Gaijin Jump

By Craig Chapin. First published in June 1988.

When I traveled to Tokyo, I generally took the Seibu-Ikebukuro line to Ikebukuro Station. Much of the platform is covered, but one end of a longer train will stick out into the sunlight. Until the day recounted in the comic strip, I had always ridden in a car close to the front of the train. On this particular day I sat in a rear car, so I didn’t recognize Ikebukuro Station when we arrived.

People got off; people got on. I could not see a sign to identify the station from where I sat, but I knew it didn’t look like Ikebukuro. The train sat and sat, and I began to wonder if I had boarded a train that had veered off onto some other railway spur.

So in my best Japanese I asked a man seated nearby, “Does this train go to Ikebukuro?” He seemed embarrassed to be speaking with a foreigner, but after a moment replied in English, “Yes.” He sat back, looking relieved to have gotten this conversation out of the way.
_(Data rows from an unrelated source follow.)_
/-! ### setFldBit -/

@[simp] theorem State.setFldBit_mem (s : State) (f : Field) (n : Nat) (b : Bool) : (s.setFldBit f n b).mem = s.mem := rfl
@[simp] theorem State.setFldBit_tmk (s : State) (f : Field) (n : Nat) (b : Bool) : (s.setFldBit f n b).tmk = s.tmk := rfl
@[simp] theorem State.setFldBit_cpu (s : State) (f : Field) (n : Nat) (b : Bool) : (s.setFldBit f n b).cpu = s.cpu := rfl
@[simp] theorem State.setFldBit_nj (s : State) (f : Field) (n : Nat) (b : Bool) : (s.setFldBit f n b).nj = s.nj := rfl
@[simp] theorem State.setFldBit_qe (s : State) (f : Field) (n : Nat) (b : Bool) : (s.setFldBit f n b).qe = s.qe := rfl
@[simp] theorem State.setFldBit_stf (s : State) (f : Field) (n : Nat) (b : Bool) : (s.setFldBit f n b).stf = s.stf := rfl
@[simp] theorem State.setFldBit_veh (s : State) (f : Field) (n : Nat) (b : Bool) : (s.setFldBit f n b).veh = s.veh := rfl
@[simp] theorem State.setFldBit_saf (s : State) (f : Field) (n : Nat) (b : Bool) : (s.setFldBit f n b).saf = s.saf := rfl
@[simp] theorem State.setFldBit_efm (s : State) (f : Field) (n : Nat) (b : Bool) : (s.setFldBit f n b).efm = s.efm := rfl
@[simp] theorem State.setFldBit_pwr (s : State) (f : Field) (n : Nat) (b : Bool) : (s.setFldBit f n b).pwr = s.pwr := rfl
@[simp] theorem State.setFldBit_mtr (s : State) (f : Field) (n : Nat) (b : Bool) : (s.setFldBit f n b).mtr = s.mtr := rfl
@[simp] theorem State.setFldBit_bil (s : State) (f : Field) (n : Nat) (b : Bool) : (s.setFldBit f n b).bil = s.bil := rfl
@[simp] theorem State.setFldBit_kv (s : State) (f : Field) (n : Nat) (b : Bool) : (s.setFldBit f n b).kv = s.kv := rfl
@[simp] theorem State.setFldBit_update (s : State) (f : Field) (n : Nat) (b : Bool) : (s.setFldBit f n b).update = s.update := rfl
@[simp] theorem State.setFldBit_dsk (s : State) (f : Field) (n : Nat) (b : Bool) : (s.setFldBit f n b).dsk = s.dsk := rfl
@[simp] theorem State.setFldBit_life (s : State) (f : Field) (n : Nat) (b : Bool) : (s.setFldBit f n b).life = s.life := rfl
@[simp] theorem State.setFldBit_rbn (s : State) (f : Field) (n : Nat) (b : Bool) : (s.setFldBit f n b).rbn = s.rbn := rfl
@[simp] theorem State.setFldBit_hsp (s : State) (f : Field) (n : Nat) (b : Bool) : (s.setFldBit f n b).hsp = s.hsp := rfl
@[simp] theorem State.setFldBit_readOut (s : State) (f : Field) (n : Nat) (b : Bool) : (s.setFldBit f n b).readOut = s.readOut := rfl
@[simp] theorem State.setFldBit_free (s : State) (f : Field) (n : Nat) (b : Bool) : (s.setFldBit f n b).free = s.free := rfl
@[simp] theorem State.setFldBit_pending (s : State) (f : Field) (n : Nat) (b : Bool) : (s.setFldBit f n b).pending = s.pending := rfl

/-! ### count -/

@[simp] theorem State.count_mem (s : State) (f : Field) (n : Nat) : (s.count f n).mem = s.mem := rfl
@[simp] theorem State.count_tmk (s : State) (f : Field) (n : Nat) : (s.count f n).tmk = s.tmk := rfl
@[simp] theorem State.count_cpu (s : State) (f : Field) (n : Nat) : (s.count f n).cpu = s.cpu := rfl
@[simp] theorem State.count_nj (s : State) (f : Field) (n : Nat) : (s.count f n).nj = s.nj := rfl
@[simp] theorem State.count_qe (s : State) (f : Field) (n : Nat) : (s.count f n).qe = s.qe := rfl
@[simp] theorem State.count_stf (s : State) (f : Field) (n : Nat) : (s.count f n).stf = s.stf := rfl
@[simp] theorem State.count_veh (s : State) (f : Field) (n : Nat) : (s.count f n).veh = s.veh := rfl
@[simp] theorem State.count_saf (s : State) (f : Field) (n : Nat) : (s.count f n).saf = s.saf := rfl
@[simp] theorem State.count_efm (s : State) (f : Field) (n : Nat) : (s.count f n).efm = s.efm := rfl
@[simp] theorem State.count_pwr (s : State) (f : Field) (n : Nat) : (s.count f n).pwr = s.pwr := rfl
@[simp] theorem State.count_mtr (s : State) (f : Field) (n : Nat) : (s.count f n).mtr = s.mtr := rfl
@[simp] theorem State.count_bil (s : State) (f : Field) (n : Nat) : (s.count f n).bil = s.bil := rfl
@[simp] theorem State.count_kv (s : State) (f : Field) (n : Nat) : (s.count f n).kv = s.kv := rfl
@[simp] theorem State.count_update (s : State) (f : Field) (n : Nat) : (s.count f n).update = s.update := rfl
@[simp] theorem State.count_dsk (s : State) (f : Field) (n : Nat) : (s.count f n).dsk = s.dsk := rfl
@[simp] theorem State.count_life (s : State) (f : Field) (n : Nat) : (s.count f n).life = s.life := rfl
@[simp] theorem State.count_rbn (s : State) (f : Field) (n : Nat) : (s.count f n).rbn = s.rbn := rfl
@[simp] theorem State.count_hsp (s : State) (f : Field) (n : Nat) : (s.count f n).hsp = s.hsp := rfl
@[simp] theorem State.count_readOut (s : State) (f : Field) (n : Nat) : (s.count f n).readOut = s.readOut := rfl
@[simp] theorem State.count_free (s : State) (f : Field) (n : Nat) : (s.count f n).free = s.free := rfl
@[simp] theorem State.count_pending (s : State) (f : Field) (n : Nat) : (s.count f n).pending = s.pending := rfl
(Many Japanese have a great anxiety about speaking in English. They have all studied it in school, but very few can use it productively. Many feel they should speak English with foreigners—even foreigners who don’t speak English and even foreigners who can speak Japanese. I suspect this anxiety prevented the gentleman seated near me from giving me a fuller explanation.)

As shown in the strip, the train pulled out of Ikebukuro Station, headed in the opposite direction. When I anxiously asked what was going on, the gentleman replied, “That was Ikebukuro Station.”

It was, of course, still an express train.